Fragen und Antworten

Frage: „Wie ist die Bibelstelle in 1. Johannes 2,28 zu verstehen? Ich hörte, daß es sich hier um das Kommen des Herrn Jesus mit den Seinen handele, was aus dem Wort „geoffenbart" hervorgehe. Aber wieso ist dann noch Freimütigkeit nötig, und wie können wir dann noch beschämt werden? Bezöge sich der Vers auf das Kommen des Herrn für die Seinen, wäre mir die Bedeutung klar."

B. Hess, Duisburg

Antwort: Wir wollen uns den zitierten Vers genau ansehen: „Und nun, Kinder, bleibet in ihm, auf daß wir, wenn er geoffenbart werden wird, Freimütigkeit haben und nicht vor ihm beschämt werden bei seiner Ankunft." Nachdem der Apostel in diesem Kapitel verschiedene Gruppen von Gläubigen angesprochen hatte - Väter, Jünglinge, Kindlein -, richtet er sich jetzt an die Gesamtheit der Gläubigen und nennt sie daher Kinder. Er fordert sie auf, in Ihm zu bleiben. Dieses Bleiben kann zwei Bedeutungen haben: (a) das „im Glauben bleiben" oder „in Gemeinschaft bleiben". Ersteres wäre dann die grundsätzliche Stellung eines Christen und letzteres das praktische Ausleben des Glaubens in Gemeinschaft mit dem Sohn Gottes und dem Vater. Es scheint mir hier um die grundsätzliche Stellung eines Christen zu gehen. In Vers 19 hatte der Apostel von Menschen geschrieben, die sich in der Mitte der Gläubigen aufgehalten hatten - sie hatten sich also zu Christus bekannt -, dann aber hinausgegangen waren. Sie waren nicht bei den Gläubigen geblieben, weil sie nicht in Ihm geblieben waren. Damit erwiesen sie sich als Ungläubige. Nun war deutlich, daß sie niemals wirklich von neuem geboren waren.

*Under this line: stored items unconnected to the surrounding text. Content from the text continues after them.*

/-- 70_reset_and_hazards.md R171, R179, 10_state.md R32: after a reset edge no output is valid for
`P_LATENCY` cycles, from any state of the pipeline and whatever the host presents: nothing that was in
flight ever yields a result.  Cycles past the host's list are idle by the model's choice
(notes/assumptions/5.md). -/
def Obligations.NoResultForLatencyCyclesAfterReset : Prop :=
  ∀ (s : State) (n : Nat), s.inp.rst = true → 1 ≤ n → n ≤ s.cfg.latency →
    ∃ t : State, Host.Core.run Sys2Proof.core (n + 1) s = .next t ∧ t.out.valid = false

/-- 70_reset_and_hazards.md R175 (and R176, R177): the outputs of the operation accepted in a cycle are
on the ports, valid, exactly `P_LATENCY` cycles later, whatever else is presented meanwhile; and the
ports are valid in that cycle only if an operation was.  The one premise is that no reset edge comes
between.  Two clauses rest on the model's choices: `rst` may be 1 in the very cycle that shows the
result (the reading of notes/assumptions/7.md, where the table of 10_state.md R32 says 0), and cycles
past the host's list are idle (notes/assumptions/5.md). -/
def Obligations.ResultShownAfterLatencyCycles : Prop :=
  ∀ s : State, (∀ p ∈ (s.inp :: s.queue).take s.cfg.latency, p.rst = false) →
    ∃ t : State, Host.Core.run Sys2Proof.core (s.cfg.latency + 1) s = .next t ∧
      t.out.valid = s.inp.inValid ∧
      (s.inp.inValid = true →
        ∃ t', exec (decode (s.inp.op ++ s.inp.k ++ s.inp.x)) s = .next t' ∧
          t'.entered = some t.out)

/-- 60_exceptions.md R140: nothing stops the block: every operation in every state, and every clock
cycle, has a next state. -/
def Obligations.NothingEverStops : Prop :=
  (∀ (i : Instr) (s : State), ∃ t r, exec i s = .next t ∧ t.entered = some ⟨true, r⟩) ∧
  (∀ s : State, ∃ t, step s = .next t)

/-! ## Invariants and reset -/

/-- Every step keeps the invariant (10_state.md R31, 60_exceptions.md R141, R142): the pipeline has
`P_LATENCY` stages, and no valid slot holds a result whose status code is never produced, or an
ILLEGAL one with data. -/
def Obligations.StepKeepsTheInvariant : Prop :=
  ∀ s t : State, s.Inv → step s = .next t → t.Inv

/-- The state after reset of every build meets the invariant, and `State.reset` is that of the default
build (10_state.md R32; that the default build is the reset state is notes/assumptions/1.md, and
`out_valid = 0` without a pipeline is notes/assumptions/5.md). -/
def Obligations.ResetMeetsTheInvariant : Prop :=
  (∀ c : Config, (State.resetOf c).Inv) ∧ State.reset = State.resetOf Config.specDefault

/-- 10_state.md R24: no step changes a build-time parameter. -/
def Obligations.ParametersNeverChange : Prop :=
  ∀ s t : State, step s = .next t → t.cfg = s.cfg

/-- 10_state.md R32 and 00_scope.md R10 to R12: what reset leaves, in every build; and the default
build.  Two clauses rest on the model's choices.  That `State.reset` has the parameters of the default
build is notes/assumptions/1.md: R10 to R12 give those values, and R32 says only that reset does not
change the parameters.  For `P_LATENCY = 0` R32 makes `out_valid` equal `in_valid`: there
`out_valid = 0` rests on idle inputs at reset (notes/assumptions/5.md). -/
def Obligations.ResetLeavesNothingValid : Prop :=
  (∀ c : Config, (State.resetOf c).cfg = c ∧ (State.resetOf c).pipe.length = c.latency ∧
    (∀ slot ∈ (State.resetOf c).pipe, slot.valid = false) ∧
    (State.resetOf c).out.valid = false) ∧
  State.reset.cfg = ⟨0, .unspecified, false⟩
end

Dann spricht der Apostel von „wir". Wen meint er damit? Es gibt wieder zwei Möglichkeiten: (a) die Apostel (und anderen Diener des Herrn) oder (b) die Apostel (und Diener) und die Empfänger des Briefes. Wenn wir das Bleiben im ersten Satzteil als die grundsätzliche Stellung sehen, bleibt hier nur die Möglichkeit übrig, daß Johannes an die Apostel und die Diener des Herrn denkt, denn solche, die nicht in Ihm bleiben, sind ja bei der Offenbarung Jesu Christi gar nicht unter der Schar der Gläubigen. Sie sind in den Gerichten umgekommen und werden nach dem Tausendjährigen Reich auferweckt, um endgültig gerichtet zu werden (Offb 20,11-15).

Weiterhin ist in diesem Vers davon die Rede, daß Er (= Christus) „geoffenbart" werden wird, und von Seiner Ankunft. Obwohl „Ankunft" sich oft auf die Heimholung der Gläubigen, die Entrückung, bezieht (1. Thes 4,15; 2. Thes 2,1 u.a.), geht es hier wohl doch um die Erscheinung Christi, denn dann findet vor der Welt Seine Offenbarung statt. Die Stellen im Neuen Testament, die von der Erscheinung oder Offenbarung Christi handeln, haben immer Bezug auf das Kommen mit den Seinen. Das ist der Zeitpunkt, wo der Herr Seine offenbare Regierung beginnt. Die Seinen werden mit Ihm herrschen und entsprechenden Lohn bekommen.

Wenn nun ein Arbeiter beim Kommen des Herrn (sei er nun ein Apostel, Evangelist oder Hirte o.ä.) sehen muß, daß sich jemand, um den er sich einmal bemüht hat, wieder vom Herrn abgewandt hat, so wird das seine Freimütigkeit dämpfen. Das Wort für „Freimütigkeit" kann auch „Mut, Zuversicht, Freudigkeit" bedeuten. Das Gegenteil wäre eine gewisse Beschämung des Dieners des Herrn. Der alte Apostel wünscht mit dieser Ausdrucksweise die Herzen der Briefempfänger für sich und die anderen Diener des Herrn zu erwärmen. Er fragt sie gleichsam: Wollt ihr uns den Schmerz dieser Beschämung zufügen, indem ihr euch von Christus abwendet, denn dann hätten wir vergeblich an euch gearbeitet.